Using only streams, no threads, we can write your program as follows.
In the first stage you query all available users. This produces a stream of Vec<Post>
responses, since filter_map
discards any Nones returned by the function. Note that if this stream isn't productive (i.e. the function never returns Some) then the rest of the stream pipeline will block forever, which is something you would have to handle in real code:
// from the stream-flatten-iters package
use stream_flatten_iters::StreamExt as sfi_StreamExt;
#[tokio::main]
async fn main() {
let client = reqwest::Client::new();
let mut stream = pin!(futures::stream::iter((1..).step_by(1))
.filter_map(|i| {
let url = format!("https://jsonplaceholder.typicode.com/posts?userId={i}");
async {
let resp = (client.get(url).send().await).ok()?;
let parsed_resp = (resp.json::<Vec<Post>>().await).ok()?;
Option::Some(parsed_resp)
}
})
Next we implement your exit condition, when the users endpoint first returns an empty array, we terminate the stream:
.take_while(|r| {
future::ready(r.len() != 0)
})
Then we concurrently create another request. Note that this polls each created request (up to the limit passed into flat_map_ordered
) but does not introduce any parallelism. In other words, suppose you get 10 elements from the first request above - then flat_map_unordered
immediately invokes its function 10 times, saves the resulting 10 requests, and every time flat_map_unordered
is polled, it polls each of those requests and produces a value for any request which is completed.
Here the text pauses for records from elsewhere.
-- ==== Sys2Proof/Machine/Feistel.lean ====
section
/-! DEFINITION. The Feistel cipher commands (44_feistel R151 to R161). -/

namespace Sys2Proof.Machine

/-- One mixing step of the schedule: h <- mul32(xor32(h, x), 0x01000193) (44_feistel R151). -/
def mixStep (h x : Word) : Word := mul32 (xor32 h x) 0x01000193#32

/-- h after the passphrase is absorbed byte by byte (44_feistel R151). -/
def absorb (pass : List Byte) : Word := pass.foldl (fun h b => mixStep h (b.setWidth 32)) 0x811C9DC5#32

/-- The subkeys of rounds i, i+1, ..., `count` of them, from h on (44_feistel R151). -/
def subkeysFrom : Nat → Nat → Word → List Word
  | 0, _, _ => []
  | count + 1, i, h =>
    let h := mixStep h (BitVec.ofNat 32 i)
    h :: subkeysFrom count (i + 1) h

/-- ks(P), the ROUNDS subkeys of a passphrase (44_feistel R151). -/
def keySchedule (pass : List Byte) : List Word := subkeysFrom Config.rounds 0 (absorb pass)

/-- The round function F(R, k) (44_feistel R153). -/
def roundF (r k : Word) : Word :=
  let a := add32 r k
  let b := xor32 a (rotl32 a 7)
  add32 b (rotl32 k 13)

/-- feistel(L, R, k) for a round function and the subkeys in the order they are applied: the final R, then the final L
(44_feistel R154, 90_conflicts C1). The same network with the subkeys reversed undoes it, whatever f is (R157). -/
def feistel (f : Word → Word → Word) : List Word → Word → Word → Word × Word
  | [], l, r => (r, l)
  | k :: ks, l, r => feistel f ks r (xor32 l (f r k))

/-- Subkeys K[0] .. K[ROUNDS-1] of the bytes of KS (30_encoding R88). -/
def subkeysOf (ks : List Byte) : List Word :=
  (List.range Config.rounds).map (fun i => BitVec.ofNat 32 (memRead ks (4 * i) 4))

/-- The block transform on 8 bytes: halves and output order of 30_encoding R87. -/
def cryptBlock (f : Word → Word → Word) (keys : List Word) (blk : List Byte) : List Byte :=
  let (x, y) := feistel f keys (BitVec.ofNat 32 (memRead blk 0 4)) (BitVec.ofNat 32 (memRead blk 4 4))
  be32 x ++ be32 y

/-- The result FC.ENCB gives for a block: the subkeys in ascending order (44_feistel R155). On 8 bytes
decryptBlock with the same KS restores the block (R157). -/
def encryptBlock (ks blk : List Byte) : List Byte := cryptBlock roundF (subkeysOf ks) blk

/-- The result FC.DECB gives for a block: the subkeys in reverse order (44_feistel R156). On 8 bytes encryptBlock
with the same KS restores the block (R157). -/
def decryptBlock (ks blk : List Byte) : List Byte := cryptBlock roundF (subkeysOf ks).reverse blk

/-- q blocks of 8 bytes, each transformed on its own (44_feistel R160). -/
def mapBlocks (f : List Byte → List Byte) : Nat → List Byte → List Byte
  | 0, _ => []
  | q + 1, xs => f (xs.take Config.blockBytes) ++ mapBlocks f q (xs.drop Config.blockBytes)

/-- The pad-byte count of a message of n bytes: 8 - (n mod 8) (44_feistel R158). -/
def padCount (n : Nat) : Nat := 8 - n % 8

/-- The rule of FC.KEYS (44_feistel R152). -/
def ruleFcKeys (s : State) : Except Err State := do
  let key ← need s.mem.key
  let bytes ← fill Config.ksBytes ((keySchedule key).flatMap be32)
  .ok (s.setMem (s.mem.setKs (some bytes)))

/-- The rule of FC.ENCB (44_feistel R155). -/
def ruleFcEncb (s : State) : Except Err State := do
  let blk ← need s.mem.blk
  let ks ← need s.mem.ks
  .ok (s.setMem (s.mem.setBlk (some (encryptBlock ks blk))))

/-- The rule of FC.DECB (44_feistel R156). -/
def ruleFcDecb (s : State) : Except Err State := do
  let blk ← need s.mem.blk
  let ks ← need s.mem.ks
  .ok (s.setMem (s.mem.setBlk (some (decryptBlock ks blk))))

/-- The rule of FC.PAD (44_feistel R158). -/
def ruleFcPad (s : State) : Except Err State := do
  let raw ← need s.mem.raw
  let p := padCount raw.length
  if raw.length + p > Config.capRaw then .error .capacityFault
  else
    .ok ((s.setMem (s.mem.setRaw (some (raw ++ List.replicate p (BitVec.ofNat 8 p))))).setPadlen
      (written (BitVec.ofNat 32 p)))

/-- The rule of FC.UNPAD (44_feistel R159). -/
def ruleFcUnpad (s : State) : Except Err State := do
  let raw ← need s.mem.raw
  let padlen ← need s.padlen.value?
  let n := raw.length
  let p := padlen.toNat
  if p < 1 ∨ p > 8 then .error .paddingMismatch
  else if p > n then .error .paddingMismatch
  else if (raw.drop (n - p)).all (fun b => decide (b.toNat = p)) then
    .ok (s.setMem (s.mem.setRaw (some (raw.take (n - p)))))
  else .error .paddingMismatch

/-- The rule FC.ENCM and FC.DECM share (44_feistel R160, R161): every block of RAW by one block transform under KS. -/
def ruleMessage (crypt : List Byte → List Byte → List Byte) (s : State) : Except Err State := do
  let raw ← need s.mem.raw
  let ks ← need s.mem.ks
  if raw.length % 8 ≠ 0 then .error .operandFault
  else .ok (s.setMem (s.mem.setRaw (some (mapBlocks (crypt ks) (raw.length / 8) raw))))

/-- The rule of FC.ENCM (44_feistel R160). -/
def ruleFcEncm (s : State) : Except Err State := ruleMessage encryptBlock s

/-- The rule of FC.DECM (44_feistel R161). -/
def ruleFcDecm (s : State) : Except Err State := ruleMessage decryptBlock s

/-- FC.KEYS (44_feistel R152). -/
def execFcKeys (s : State) : Host.Outcome State Fault Refusal := issue .fcKeys ruleFcKeys s

/-- FC.ENCB (44_feistel R155). -/
def execFcEncb (s : State) : Host.Outcome State Fault Refusal := issue .fcEncb ruleFcEncb s

/-- FC.DECB (44_feistel R156). -/
def execFcDecb (s : State) : Host.Outcome State Fault Refusal := issue .fcDecb ruleFcDecb s

/-- FC.PAD (44_feistel R158). -/
def execFcPad (s : State) : Host.Outcome State Fault Refusal := issue .fcPad ruleFcPad s

/-- FC.UNPAD (44_feistel R159). -/
def execFcUnpad (s : State) : Host.Outcome State Fault Refusal := issue .fcUnpad ruleFcUnpad s

/-- FC.ENCM (44_feistel R160). -/
def execFcEncm (s : State) : Host.Outcome State Fault Refusal := issue .fcEncm ruleFcEncm s

/-- FC.DECM (44_feistel R161). -/
def execFcDecm (s : State) : Host.Outcome State Fault Refusal := issue .fcDecm ruleFcDecm s

end Sys2Proof.Machine
end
All this happens one one thread, there is no parallelism involved:
// first converts Stream<Vec<Post>> to Stream<Post>
.flatten_iters()
// creates a concurrent request for every Post
.flat_map_unordered(10, |p| {
let user_id = p.user_id.clone();
let client = client.clone();
Box::pin(
futures::stream::once(async move {
let url = format!("https://jsonplaceholder.typicode.com/users/{id}", id = user_id);
client
.get(url).send().await
.unwrap().json::<User>().await
}
))
}));
And finally we consume the stream in the body of main
:
// read from the user channel
while let Some(user) = stream.next().await {
println!("{:?}", user);
}
}
Your next step would be to profile this program in a real world scenario and determine if you have any performance bottlenecks. If you find any, you can parallelize that part of the code.